Price to earnings ratio is one of the most widely used financial ratio by the investors throughout the world. The P/E ratio reflects the price currently being paid by the market for each rupee of currently reported EPS. It measures investors’ expectations and market appraisal of the performance of a firm.

P/E ratio = (Market Price per share/ Earnings per share)

PE ratio value varies from industry to industry.

For example, the industry PE of Oil and refineries is around 10-12. On the other hand, the PE ratio of FMCG & personal cared is around 55-50. Therefore, you cannot compare the PE of a company from the Oil sector with another company from the FMCG sector. In such a scenario, you will always find oil companies undervalued compared to FMCG companies.
A company with a lower PE ratio is considered under-valued compared to another company in the same sector with a higher PE ratio.


This is a turnover valuation ratio. EV/EBITDA is a good valuation tool for companies with lots of debts.

Here, EV = (Market capitalization + debt – Cash)

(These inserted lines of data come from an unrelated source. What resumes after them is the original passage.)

-- ==== Sys2Proof/Machine/Step.lean ====
section
/-!
DEFINITION. One step of the block: the host's next action, taken whole (10_state.md R44, 70_reset_and_hazards.md R340), and
where a host puts a request so that the next step runs it.
-/

namespace Sys2Proof.Machine

/-- One step (R44): a request is decoded and executed, or rejected with its fault; a register is read; the block is reset; or
the host makes no action. -/
noncomputable def step (s : State) : Host.Outcome State Fault Refusal :=
  match nextAction s with
  | none => idle s
  | some (.request r, t) =>
    match decode r with
    | .ok i => exec i t
    | .error c => rejectRequest c t
  | some (.read n, t) => .next (hostRead n t)
  | some (.reset, t) => .next (resetBlock t)

/-- The step as compiled code runs it: the request's fields are executed with no instruction built in between. -/
def stepByFields (s : State) : Host.Outcome State Fault Refusal :=
  match nextAction s with
  | none => idle s
  | some (.request r, t) =>
    match decodeFields r with
    | .ok f => execFields f t
    | .error c => rejectRequest c t
  | some (.read n, t) => .next (hostRead n t)
  | some (.reset, t) => .next (resetBlock t)

/-- The compiled form is the step. -/
@[csimp] theorem step_eq_stepByFields : @step = @stepByFields := by
  funext s
  unfold step stepByFields decode
  rcases nextAction s with _ | ⟨_ | _ | _, t⟩ <;> try rfl
  rename_i r
  cases h : decodeFields r with
  | error c => simp only [h]
  | ok f => simp only [h, exec_rowOf]

/-- The state in which the host's next action is the request with these bits; nothing else changes (log entry 1). -/
def State.withFetchWord (s : State) (nbits w : Nat) : State :=
  { s with host := .request (requestOfNat nbits w) :: s.host }

end Sys2Proof.Machine
end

EBITDA = Earnings before interest tax depreciation amortization
A company with a lower EV/EBITDA value ratio means that the price is reasonable.

3. PEG ratio:

PEG ratio or Price/Earnings to growth ratio is used to find the value of a stock by taking in Consideration Company’s earnings growth.

This ratio is considered to be more useful than PE ratio as PE ratio completely ignores the company’s growth rate. PEG ratio can be calculated using this formula:

PEG ratio = (PE ratio/ Projected annual growth in earnings)
A company with PEG < 1 is good for investment.
Stocks with PEG ratio less than 1 are considered undervalued relative to their EPS growth rates, whereas those with ratios of more than 1 are considered overvalued.

4. P/S ratio:

The stock’s price/sales ratio (P/S) ratio measures the price of a company’s stock against its annual sales. It can be calculated using the formula:

P/S ratio = (Price per share/ Annual sales per share)

P/S ratio can be used to compare companies in the same industry. Lower P/S ratio means that the company is undervalued.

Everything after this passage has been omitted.